Exercise instructions – Scan the data that follows and count the lines with the string "flush"; answer with the count alone.

Information supplied –
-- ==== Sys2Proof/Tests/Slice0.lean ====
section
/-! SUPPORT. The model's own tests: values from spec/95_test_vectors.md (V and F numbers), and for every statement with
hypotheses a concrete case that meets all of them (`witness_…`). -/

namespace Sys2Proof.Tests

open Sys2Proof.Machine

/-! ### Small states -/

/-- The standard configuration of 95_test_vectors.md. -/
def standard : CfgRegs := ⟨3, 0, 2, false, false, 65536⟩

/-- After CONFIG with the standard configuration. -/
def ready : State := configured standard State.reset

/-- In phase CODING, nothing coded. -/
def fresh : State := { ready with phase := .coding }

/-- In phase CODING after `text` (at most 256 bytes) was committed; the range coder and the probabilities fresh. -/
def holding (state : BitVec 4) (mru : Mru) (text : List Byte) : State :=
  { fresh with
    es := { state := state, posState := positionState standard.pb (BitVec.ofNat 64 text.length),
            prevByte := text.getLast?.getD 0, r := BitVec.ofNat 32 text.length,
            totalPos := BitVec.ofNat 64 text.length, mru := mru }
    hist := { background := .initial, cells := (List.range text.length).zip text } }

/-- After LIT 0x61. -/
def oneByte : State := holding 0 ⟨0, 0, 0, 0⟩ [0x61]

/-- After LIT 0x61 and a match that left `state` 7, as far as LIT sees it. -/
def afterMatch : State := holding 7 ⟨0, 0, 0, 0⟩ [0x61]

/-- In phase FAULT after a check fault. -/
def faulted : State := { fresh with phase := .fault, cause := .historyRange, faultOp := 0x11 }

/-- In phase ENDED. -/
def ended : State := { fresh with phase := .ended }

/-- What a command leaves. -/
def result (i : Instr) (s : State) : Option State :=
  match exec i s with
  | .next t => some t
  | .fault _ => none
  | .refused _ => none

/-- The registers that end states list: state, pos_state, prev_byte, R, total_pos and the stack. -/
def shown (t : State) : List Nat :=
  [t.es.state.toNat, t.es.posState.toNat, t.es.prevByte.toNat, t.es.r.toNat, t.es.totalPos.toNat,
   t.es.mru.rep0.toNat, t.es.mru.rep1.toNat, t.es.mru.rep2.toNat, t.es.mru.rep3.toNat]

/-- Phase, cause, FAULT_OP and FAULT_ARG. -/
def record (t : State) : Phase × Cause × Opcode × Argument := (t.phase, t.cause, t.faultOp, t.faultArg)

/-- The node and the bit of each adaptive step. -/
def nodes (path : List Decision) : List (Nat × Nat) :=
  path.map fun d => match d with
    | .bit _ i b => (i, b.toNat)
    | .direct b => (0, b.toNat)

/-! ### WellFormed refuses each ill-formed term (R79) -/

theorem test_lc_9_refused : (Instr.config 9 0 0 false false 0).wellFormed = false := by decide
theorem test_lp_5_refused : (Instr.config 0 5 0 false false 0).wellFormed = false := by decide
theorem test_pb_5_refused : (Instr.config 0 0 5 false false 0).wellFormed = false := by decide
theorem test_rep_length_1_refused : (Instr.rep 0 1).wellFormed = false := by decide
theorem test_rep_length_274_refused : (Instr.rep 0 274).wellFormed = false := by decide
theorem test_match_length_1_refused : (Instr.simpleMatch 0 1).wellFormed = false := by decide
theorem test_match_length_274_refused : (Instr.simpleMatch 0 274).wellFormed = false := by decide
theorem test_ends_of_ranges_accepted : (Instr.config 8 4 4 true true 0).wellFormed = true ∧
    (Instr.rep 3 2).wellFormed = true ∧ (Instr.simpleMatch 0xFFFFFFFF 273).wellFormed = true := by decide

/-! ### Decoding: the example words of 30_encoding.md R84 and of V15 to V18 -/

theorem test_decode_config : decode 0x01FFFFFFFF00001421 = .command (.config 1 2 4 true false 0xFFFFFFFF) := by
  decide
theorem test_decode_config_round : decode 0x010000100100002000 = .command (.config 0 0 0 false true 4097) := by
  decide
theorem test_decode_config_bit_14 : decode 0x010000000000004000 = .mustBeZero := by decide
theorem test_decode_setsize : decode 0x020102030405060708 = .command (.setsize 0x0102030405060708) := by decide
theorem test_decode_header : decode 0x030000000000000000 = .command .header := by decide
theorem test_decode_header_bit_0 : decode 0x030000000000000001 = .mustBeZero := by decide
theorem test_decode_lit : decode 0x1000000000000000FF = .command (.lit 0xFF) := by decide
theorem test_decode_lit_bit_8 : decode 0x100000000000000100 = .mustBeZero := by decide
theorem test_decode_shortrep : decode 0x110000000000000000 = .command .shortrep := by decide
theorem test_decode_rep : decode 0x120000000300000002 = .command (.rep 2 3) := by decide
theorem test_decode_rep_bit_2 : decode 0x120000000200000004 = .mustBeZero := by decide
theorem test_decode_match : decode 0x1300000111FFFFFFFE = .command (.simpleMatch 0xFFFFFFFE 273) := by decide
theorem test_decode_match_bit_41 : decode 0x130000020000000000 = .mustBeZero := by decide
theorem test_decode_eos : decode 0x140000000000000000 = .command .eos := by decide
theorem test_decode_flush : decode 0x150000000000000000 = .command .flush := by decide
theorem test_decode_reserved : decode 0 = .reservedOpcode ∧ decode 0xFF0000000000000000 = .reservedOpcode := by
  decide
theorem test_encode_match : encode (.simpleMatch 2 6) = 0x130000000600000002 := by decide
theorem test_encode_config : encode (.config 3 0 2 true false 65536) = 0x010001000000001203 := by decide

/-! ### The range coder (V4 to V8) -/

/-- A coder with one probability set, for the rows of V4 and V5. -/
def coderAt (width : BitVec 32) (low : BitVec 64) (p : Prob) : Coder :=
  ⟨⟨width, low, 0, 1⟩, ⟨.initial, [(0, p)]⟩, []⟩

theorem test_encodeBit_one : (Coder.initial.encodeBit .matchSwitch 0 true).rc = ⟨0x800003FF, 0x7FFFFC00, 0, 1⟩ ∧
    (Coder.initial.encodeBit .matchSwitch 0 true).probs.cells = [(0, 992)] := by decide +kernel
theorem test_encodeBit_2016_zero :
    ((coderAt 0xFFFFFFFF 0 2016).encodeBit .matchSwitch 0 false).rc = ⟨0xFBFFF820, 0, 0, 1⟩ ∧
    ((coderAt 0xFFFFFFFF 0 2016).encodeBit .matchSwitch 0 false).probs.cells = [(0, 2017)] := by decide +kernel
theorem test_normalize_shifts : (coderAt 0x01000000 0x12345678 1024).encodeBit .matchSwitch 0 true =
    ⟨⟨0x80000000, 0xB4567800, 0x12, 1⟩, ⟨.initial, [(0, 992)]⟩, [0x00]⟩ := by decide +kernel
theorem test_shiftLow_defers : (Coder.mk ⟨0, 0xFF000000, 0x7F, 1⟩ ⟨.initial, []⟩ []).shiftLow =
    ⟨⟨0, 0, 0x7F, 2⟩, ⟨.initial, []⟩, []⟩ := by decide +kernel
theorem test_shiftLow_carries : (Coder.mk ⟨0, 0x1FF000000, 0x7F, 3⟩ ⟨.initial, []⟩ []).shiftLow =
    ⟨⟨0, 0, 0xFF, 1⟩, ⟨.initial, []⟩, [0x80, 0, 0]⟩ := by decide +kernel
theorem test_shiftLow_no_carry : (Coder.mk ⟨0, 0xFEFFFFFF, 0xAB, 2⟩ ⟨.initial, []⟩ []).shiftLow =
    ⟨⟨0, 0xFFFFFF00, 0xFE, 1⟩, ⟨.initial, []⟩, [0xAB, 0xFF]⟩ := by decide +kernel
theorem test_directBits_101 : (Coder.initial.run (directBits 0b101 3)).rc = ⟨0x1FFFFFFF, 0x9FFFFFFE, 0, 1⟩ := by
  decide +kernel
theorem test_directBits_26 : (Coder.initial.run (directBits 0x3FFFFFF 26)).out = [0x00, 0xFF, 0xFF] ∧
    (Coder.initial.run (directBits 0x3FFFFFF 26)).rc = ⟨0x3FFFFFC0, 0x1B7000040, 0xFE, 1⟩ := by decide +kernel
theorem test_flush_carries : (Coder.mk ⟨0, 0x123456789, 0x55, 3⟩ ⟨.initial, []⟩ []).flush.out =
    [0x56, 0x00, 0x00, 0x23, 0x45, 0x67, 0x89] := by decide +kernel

Written reply – 2